「個人AI」から「自律型エージェント」へ──爆発的なコスト低下がもたらす地殻変動
「1年前、『UserからBuilderになろう』と呼びかけました。この1年で日本でもAIが極めて普及し、誰もがビルダーとなりました。そして今、皆様にお伝えしたいメインメッセージは『Bet AI ”AIエージェント”』です。単なる便利なツールを超えて自律し、一緒に働く同僚のような存在へ進化させる。それをどう作り、会社に溶け込ませるかが問われています」
セッションの冒頭、福島氏はそう強調した。1年前のAI活用といえば、人間がプロンプトを入力して回答を得るテキスト生成や、コード生成などの「運転支援(レベル1〜2)」が中心であった。しかし、現在のAIは特定条件下において人間を介さず業務を完了する「条件付き/特定条件下の完全自動運転(レベル3〜4)」へと足を踏み入れつつある。
この変化を後押ししている最大の要因が、知能の圧倒的な低価格化とモデル性能の飛躍だ。2025年11月時点では、複雑な開発業務をこなすフロンティアモデル(例:Opus4.5)のAPIコストは入力100万トークンあたり5ドル、出力25ドルといった高価格帯であった。しかし、わずか8ヶ月後の2026年7月時点では、GPT-5.6 Lunaが入力0.2ドル・出力1.2ドル、オープンウェイトモデル(重み付けが公開されたモデル)であるDeepSeek-V4-Flash-0731が入力0.14ドル、出力0.28ドルと、opus4.5に匹敵、あるいは同等以上の性能を持つモデルが破格のコストで利用可能となった。
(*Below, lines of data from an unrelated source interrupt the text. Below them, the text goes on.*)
/-- CLK_ANG cycles of the last layer of the head, by the cycles of R504. -/
def lastLayerAng (m : List Byte) : Nat := 2 * ((headLayers m).getLast?.map (layerCost m)).getD 0

/-- The last layer of the head run may end now: an encoder run that waits takes the MAC engine at a layer boundary, so it must have been queued
during that last layer (R489, log entry 150). -/
def State.headFree (s : State) (h : HeadRun) : Bool :=
  match s.fus.encRun with
  | none => true
  | some r => r.queuedAt.any (fun t => decide (h.startAt < t) && decide (s.now ≤ t + lastLayerAng s.fus.weights))

/-- No encoder or head work waits for the MAC engine (R489, R512). -/
def State.macIdle (s : State) : Bool := s.fus.encRun.isNone && s.fus.head.all (fun h => h.out.isSome)

/-- HEAD_RUN_DONE: the last layer of a head run ends (R488, R489). -/
def State.headDone (s : State) : State :=
  match s.fusOn, s.fus.head with
  | true, some h => if h.out.isNone && s.headFree h then s.setFus { s.fus with head := some { h with out := some (headRun s.fus.weights h.grid h.track) } } else s
  | _, _ => s

/-! ### Self-test and weight check (R512) -/

/-- Bytes of weight SRAM that have changed by themselves. -/
def State.upsetWeights (s : State) (l : List (Nat × Byte)) : State :=
  s.setFus { s.fus with weights := l.foldl (fun w p => if p.1 < w.length then w.set p.1 p.2 else w) s.fus.weights }

/-- WEIGHT_CHECK: the periodic check, or the steps of a running self-test, which run only while no encoder or head work waits; `dense` and
`track` say that a known answer differs. -/
def State.weightCheck (s0 : State) (l : List (Nat × Byte)) (dense track : Bool) : State :=
  let s := s0.upsetWeights l
  let on := s.fus.mstate == .running
  let bad := on && !modelCrcOk s.fus.weights
  if s.macIdle = false then s
  else match s.cfg.testFusion with
  | .running _ _ => s.setFus { s.fus with testBits := some (b2n bad + 2 * b2n dense + 4 * b2n track + 8 * b2n (!on)) }
  | _ =>
    let per := s.fusFld 0xC0004 7 0
    if s.fusOn && decide (per ≠ 0) && decide (s.fus.checkAt ≤ s.now) then
      let s1 := s.setFus { s.fus with checkAt := s.now + secAng per }
      if bad then s1.modelRunCrc else s1
    else s

/-- FUSION_SELFTEST_DONE: the detail word of Table Fus.12 is reported. -/
def State.fusionTestDone (s : State) : State :=
  match s.cfg.testFusion, s.fus.testBits with
  | .running t _, some b =>
    let us := Nat.min 0xFFFF ((s.now - t) / 384)
    let d := b + atBit us 16
    let s1 := ({ s with cfg := { s.cfg with testFusion := .idle } }).setFus { s.fus with testBits := none }
    let s2 := s1.notice 0x07 (selftestPayload 3 (if b % 8 = 0 then 0 else 1) d)
    if b.testBit 0 && s.fus.mstate == .running then s2.modelRunCrc else s2
  | _, _ => s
「コストは20分の1から60分の1に下がっています。それでいて、以前の最高峰モデルより賢い。1年ごとに恐ろしいスピードで賢い知能が登場し、コストが急落する。我々は過去に誰も経験したことがない歴史的な時代にいます」と福島氏は語る。
市場に横たわる「吸収ギャップ」と主戦場となったハーネスエンジニアリング
モデルの知能向上と低価格化が進む一方で、社会側の受け入れには大きな溝が存在する。福島氏はこれを「吸収ギャップ(Assimilation Gap)」という概念を用いて解説した。
現在、AI技術そのものは計画立案、ツール呼び出し、コンテキストの読み込みを通じた複雑な業務実行が可能だ。しかし、実際の産業界や企業現場において、こうした高度なエージェント技術を使いこなせている割合はごく一部にとどまる。簡単なOCR(光学文字認識)による帳票データの抽出機能ですら、社会全体の普及率は6〜10%程度に過ぎないのがリアルな現場感である。
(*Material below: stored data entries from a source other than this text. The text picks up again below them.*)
/-- A write to a timer's compare words (R297, R305). -/
def State.writeTimer (s : State) (m : Master) (a : Nat) (w : Word) : State :=
  let n : Fin 16 := Fin.ofNat 16 ((a - 0x50000) / 0x80)
  match a % 0x80 with
  | 0x40 => s.compareHigh m w
  | 0x44 => s.compareLow m n false w
  | 0x48 => s.compareHigh m w
  | 0x4C => s.compareLow m n true w
  | _ => s.writeFields a w

/-- EVQ_INS0 to EVQ_INS3: a word of the master's descriptor, and the insertion by INS3 (R251). -/
def State.writeInsert (s : State) (m : Master) (i : Nat) (w : Word) : State :=
  let c := s.copyOf m
  let ins := c.ins.set i w
  let s1 := s.setCopy m { c with ins := ins }
  if i = 3 then s1.insertEvent m { target := ins.getD 0 0, arg := ins.getD 1 0, rep := ins.getD 2 0, ctl := w } else s1

/-- ASEQ_SWTRIG: TRIG bits 3:0, STOP bits 11:8. -/
def State.writeSwtrig (s : State) (w : Word) : State := (s.softwareTrigger (fieldOf w 3 0)).stopSeqs (fieldOf w 11 8)

/-- HLT_ADVISE: the bits written 1 clear, and XFAILS with bit 6, but for what is set in this cycle (R580, R591). -/
def State.clearAdvise (s : State) (w : Word) : State :=
  let s1 := (s.noteSet 0x100004 0).writeFields 0x100004 w
  if bitOf w 6 && !s1.bit 0x100004 6 then { s1 with health := { s1.health with xfails := 0 } } else s1

/-- BAT_FAULT: clearing NTCF lets each sensor be announced again (R485). -/
def State.writeBatFault (s : State) (w : Word) : State :=
  let s1 := s.writeFields 0xB0120 w
  if bitOf w 3 then { s1 with bat := { s1.bat with ntcTold := 0 } } else s1

/-- A write of the fields of a word that are not RWS, outside the CLK_LF blocks. CFG_STAGE is apart. -/
def State.writePlain (s : State) (m : Master) (a : Nat) (w : Word) : State :=
  if 0x90000 ≤ a ∧ a < 0x90800 then s.writeDma a w
  else if 0x50000 ≤ a ∧ a < 0x50800 then s.writeTimer m a w
  else if 0xC0800 ≤ a ∧ a < 0xC0880 then
    s.slotWrite (Fin.ofNat 32 ((a - 0xC0800) / 4)) w (match m with
      | .link => false
      | .dma n => (s.ch n).tag)
  else if 0xA0100 ≤ a ∧ a < 0xA012C then
    let c := s.copyOf m
    s.setCopy m { c with logd := c.logd.set ((a - 0xA0100) / 4) w }
  else if 0xF0000 ≤ a ∧ a < 0x100000 then (s.writeFields a w).lcsWrite (a % 0x10000) w
  else match a with
    | 0x10030 => if bitOf w 31 then s.clearRingWm else s
    | 0x20014 => s.holdSet w.toNat
    | 0x30904 => if bitOf w 0 then s.snapshot else s
    | 0x40800 => s.writeInsert m 0 w
    | 0x40804 => s.writeInsert m 1 w
    | 0x40808 => s.writeInsert m 2 w
    | 0x4080C => s.writeInsert m 3 w
    | 0x40860 => (s.writeFields a w).ilkAgain
    | 0x40870 => s.flushQueues w.toNat
    | 0x50800 => s.gstart (fieldOf w 15 0) (s.now + 4)
    | 0x50804 => s.swCapture (fieldOf w 15 0)
    | 0x50808 => if bitOf w 16 then s.setCopy m { s.copyOf m with rmiss := false } else s
    | 0x81000 => s.writeSwtrig w
    | 0x90840 => s.tlbInvalidate w
    | 0xA0020 => if bitOf w 31 then s.clearPoolWm else s
    | 0xA012C => s.pushFromBus m w
    | 0xB0120 => s.writeBatFault w
    | 0xB0128 => s.writeEpoch w
    | 0xB012C => s.setSoc w
    | 0x100004 => s.clearAdvise w
    | 0x10002C => s.healthClear w
    | _ => s.writeFields a w

/-- CFG_STAGE.CLOSE as Table Cfg.2 gives it: the state, and a refusal's status and DETAIL. DESIGN CHOICE (log entry 112): a DMA write of 1
that Table Cfg.2 would refuse has no answer in the spec; here the access ends in a bus error of the beat. -/
def State.stageClose (s : State) : State × Option (Nat × Nat) :=
  match s.cfg.state with
  | .idle => (s, some (0x20, 0))
  | .armed => (s, some (0x21, 0))
  | _ =>
    if s.cfg.staged then
      match s.closeTxn false with
      | .error e => (s, some e)
      | .ok t => (t, none)
    else (s, some (0x20, 0))

/-! ### RWS fields (R10, R160 to R163, R181, R183) -/

/-- The write that has just joined a CLK_LF block's queue behind another stalls its master (R43, R400). -/
def State.stallLast (s : State) (m : Master) (b : LfBlock) : State :=
  match (s.lfQueue b).reverse with
  | [] => s
  | w :: t =>
    match m with
    | .link => s.setLfQueue b (t.reverse ++ [{ w with stalled := true }])
    | .dma n => (s.setLfQueue b (t.reverse ++ [{ w with chan := some n }])).setCh n { s.ch n with parked := true }

/-- A write by a master into a CLK_LF block: it crosses, or stalls its master while an earlier one does (R43). -/
def State.lfStore (s : State) (m : Master) (a : Nat) (w : Word) : State :=
  let b := lfBlockOf a
  let s1 := s.pushLf { addr := a, value := w }
  if s.wpend b then s1.stallLast m b else s1

/-- A write of the RWS bits of a word. The DMA's are ignored (R181). -/
def State.writeRws (s : State) (m : Master) (a : Nat) (w : Word) : Access :=
  match m with
  | .dma n => { next := { (s.orReg 0x20000 8) with cfg := { s.cfg with dmaCh := n.val } } }
  | .link =>
    match s.cfg.state with
    | .armed => { next := s, err := some (0x21, a) }
    | .idle =>
      match s.singleCommit a w with
      | .error (st, d) => { next := { s with cfg := { s.cfg with lastCause := causeOf st, lastAddr := d } }, err := some (st, a) }
      | .ok t =>
        let b := lfBlockOf a
        { next := if inPd0 a && s.wpend b && decide ((s.lfQueue b).length < (t.lfQueue b).length) then t.stallLast .link b else t }
    | _ =>
      if 4096 < s.shadowBytes + 4 * s.newShadowWords [a] then { next := s, err := some (0x22, a) }
      else { next := s.shadowWrite a w }

/-! ### Writes -/

/-- A write of one whole word by a bus master (R7, R10, R22, R43, R160, R640, R642). -/
def State.busWriteWord (s : State) (m : Master) (jornus : Bool) (a : Nat) (w : Word) : Access :=
  if s.accessFails m jornus a true then { next := s, err := some (0x15, a) }
  else if inSram a then { next := s.setSramWord a w }
  else if rwsMask a ≠ 0 then s.writeRws m a w
  else if (regRow a).isNone then { next := s }
  else if inPd0 a then { next := s.lfStore m a w }
  else if a = 0x20010 then
    if bitOf w 0 then
      let r := s.stageClose
      { next := r.1, err := r.2 }
    else { next := s }
  else { next := s.writePlain m a w }

/-- A register write as a command of its own, outside a frame: bus accesses are made only in RUN and DOZE. -/
def State.busWrite (s : State) (m : Master) (a : Nat) (w : Word) : State :=
  if s.running then
    let r := s.busWriteWord m true a w
    { r.next with busRead := 0, busError := r.err.isSome }
  else s

/-- A register read as a command of its own. -/
def State.busRead' (s : State) (m : Master) (a : Nat) : State :=
  if s.running then
    let r := s.busReadWord m true a
    { r.next with busRead := r.word, busError := r.err.isSome }
  else s

/-! ### LF_WRITE_DONE (R43, R167, R400) -/

/-- A write that has crossed takes effect in its block. -/
def State.landWord (s : State) (a : Nat) (w : Word) : State :=
  match a with
  | 0x110004 => s.powerWord w
  | 0xE0004 => s.lockWord w
  | 0xD0018 => if bitOf w 0 then s.stopAlarm else s
  | _ => s.writeFields a w

/-- A commit's word that is on its way, not one whose master waits for the write before it. -/
def LfWrite.crossing (w : LfWrite) : Bool := w.commit && !w.stalled && w.chan.isNone

/-- The writes at the head of a queue that land at one edge: the whole share of a commit, or one register write. One that has stalled its
master becomes a write of its own when WPEND has cleared (R43, R167). -/
def lfHead : List LfWrite → List LfWrite × List LfWrite
  | [] => ([], [])
  | w :: t => if w.commit then (w :: t.takeWhile LfWrite.crossing, t.dropWhile LfWrite.crossing) else ([w], t)

/-- A read beat that has kept its place is made: its bytes from the mirror, or a bus error (R400, R402). -/
def State.landRead (s : State) (w : LfWrite) : State :=
  match w.chan with
  | none => s
  | some n =>
    let r := s.busReadWord (.dma n) false w.addr
    r.next.unpark n (fun s => if r.err.isSome then s.beatError n w.value.toNat w.addr false else s.beatDone n (bytesLE 4 r.word.toNat) false)

/-- The next write at the head proceeds, and its master goes on: the link engine, or a channel whose beat that ends. The reads that stand
between it and the next write are made too (R43, R400, R402). -/
def State.lfProceed (s : State) (b : LfBlock) : State :=
  match s.lfQueue b with
  | [] => s
  | w :: t =>
    let s1 := s.setLfQueue b ({ w with stalled := false, chan := none } :: t.dropWhile LfWrite.read)
    let s2 := match w.chan with
      | some n => s1.unpark n (fun s => s.beatDone n [] true)
      | none => s1
    (t.takeWhile LfWrite.read).foldl State.landRead s2

/-- A response that waited for the last stalled write goes out, and the notices that its command has caused enter (R137, R139). -/
def State.releaseHeld (s : State) : State :=
  match s.link.held with
  | some f =>
    if s.linkStalled then s
    else (({ s with link := { s.link with held := none } }).handOver f).releaseIn
  | none => s

/-- A write lands. The notices that it causes wait for the response of the command that made it, where that is still held or not formed yet (R139). -/
def State.landOwn (s : State) (w : LfWrite) (land : State → State) : State :=
  if w.mine && (s.link.held.isSome || s.cfg.waitCmd.isSome) then
    let s1 := s.closeCycle
    State.holdNotices s1 (land s1)
  else land s

/-- LF_WRITE_DONE: the write in flight into a block takes effect at a CLK_LF edge, and the mirror takes the blocks as it leaves them; WPEND
clears unless another write waits, which then proceeds. -/
def State.lfWriteDone (s : State) (b : LfBlock) : State :=
  let r := lfHead (s.lfQueue b)
  let s1 := s.setLfQueue b r.2
  match r.1 with
  | [] => s
  | w :: _ =>
    let s2 := s1.landOwn w (fun s => if w.commit then s.landCommit b r.1 else s.landWord w.addr w.value)
    (s2.takeMirror.lfProceed b).releaseHeld

/-- A write of one register lands: the one at the head of the queue where it is that write. With none in flight it is made, which takes
RUN, and lands at this moment; behind another it is queued (log entry 55). -/
def State.landNow (s : State) (a : Nat) (w : Word) : State :=
  let b := lfBlockOf a
  match s.lfQueue b with
  | [] => s.whileRunning (fun e => e.landWord a w)
  | x :: _ => if x.addr = a ∧ x.value = w ∧ x.commit = false then s.lfWriteDone b else s.lfStore .link a w

end Sys2Proof.Machine
end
「今、仮に知能の進化が完全に止まったとしても、現実世界に設置・定着できていない領域だけで数百兆円規模の吸収ギャップが市場に存在します。AIアプリケーション企業の主戦場は、もはや『どのモデルを選ぶか』ではなく『知能をどう現実世界に着地させるか』に移りました」(福島氏)
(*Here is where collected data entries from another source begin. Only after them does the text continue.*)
-- ==== Sys2Proof/Machine/Commands.lean ====
section
/-!
DEFINITION. The Jornus commands: the arguments, the answer and the effect of every opcode (04_jornus_link.md, R128 to R137;
05_live_configuration.md, R157 to R163, R171, R177 to R179; 13_cave.md, R436, R437; 14_battery.md, R474; 17_lifecycle_security.md, R557,
R558, R569). Refusals within one frame are taken in the order written here (log entry 57).
-/

namespace Sys2Proof.Machine

/-! ### Status codes (Table Link.4) -/

def stOk : Nat := 0x00
def stAccepted : Nat := 0x01
def stFetching : Nat := 0x03
def stBusyMedia : Nat := 0x04
def stBadOpcode : Nat := 0x10
def stBadArg : Nat := 0x11
def stNotAllowed : Nat := 0x14
def stAlign : Nat := 0x16
def stTxnNone : Nat := 0x20
def stTxnBusy : Nat := 0x21
def stNonatomic : Nat := 0x22
def stSelftestBusy : Nat := 0x30
def stImgState : Nat := 0x40

/-- A refusal that changes nothing. -/
def State.refuse (s : State) (status : Nat) (detail : Nat := 0) : Reply := { status := status, detail := detail, next := s }

/-- `n` bytes of a frame from its byte `k`, least significant first; `args` begins at byte 4. -/
def frameNat (args : List Byte) (k n : Nat) : Nat := natAt args (k - 4) n

/-! ### Which commands are served (R129, R569) -/

/-- The blocks a READ may reach in recovery mode, and in SCRAP. -/
def recoveryBlock (b : Nat) : Bool := b == 0x00 || b == 0x01 || b == 0x0F || b == 0x10
def scrapBlock (b : Nat) : Bool := b == 0x00 || b == 0x0F

/-- An opcode that recovery mode answers (Table Link.3). -/
def recoveryOp (op : Nat) : Bool :=
  op == 0x01 || op == 0x02 || op == 0x10 || (decide (0x30 ≤ op) && decide (op ≤ 0x33)) || op == 0x60 || op == 0x61

/-- The addresses of `n` words from `a` upward. -/
def wordAddrs (a n : Nat) : List Nat := (List.range n).map (fun i => a + 4 * i)

/-- The mode gate of a command; `addrs` are the words that a READ names. -/
def State.serves (s : State) (op : Nat) (addrs : List Nat) : Bool :=
  if s.life.state = .scrap then
    op == 0x01 || op == 0x02 || (op == 0x10 && addrs.all (fun a => scrapBlock (a / 0x10000)))
  else if s.boot.recovery then recoveryOp op && (op != 0x10 || addrs.all (fun a => recoveryBlock (a / 0x10000)))
  else true

/-! ### READ, WRITE, MODIFY (R130, R131, R160 to R163, R183) -/

/-- The refusals of an address range, in order: the count, the alignment, the end of the address space. -/
def rangeRefusal (a n : Nat) : Option Nat :=
  if n = 0 ∨ 14 < n then some stBadArg
  else if a % 4 ≠ 0 then some stAlign
  else if 2 ^ 24 < a + 4 * n then some stBadArg
  else none

/-- Words read one after the other until a bus error (R130). -/
def State.readWords (s : State) : List Nat → List Byte → Reply
  | [], data => { status := stOk, data := data, next := s }
  | a :: t, data =>
    let r := s.busReadWord .link true a
    match r.err with
    | some (st, d) => { status := st, detail := d, data := data, next := r.next }
    | none => r.next.readWords t (data ++ bytesLE 4 r.word.toNat)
ここで重要となるのが「ハーネス(Harness)」の概念だ。エージェントとは「モデル+ハーネス」で構成される。ハーネスとは、モデルが現実世界のデータやツールにアクセスし、企業のセキュリティルールや権限管理の枠組み(ガードレール)の中で正しく振る舞うための接続機構・制御環境を指す。モデル単体の性能評価に終始するのではなく、ハーネスを強固に構築し、仕事の評価・フィードバックをループさせて自己改善させることこそが、吸収ギャップを埋める鍵となると福島氏は指摘した。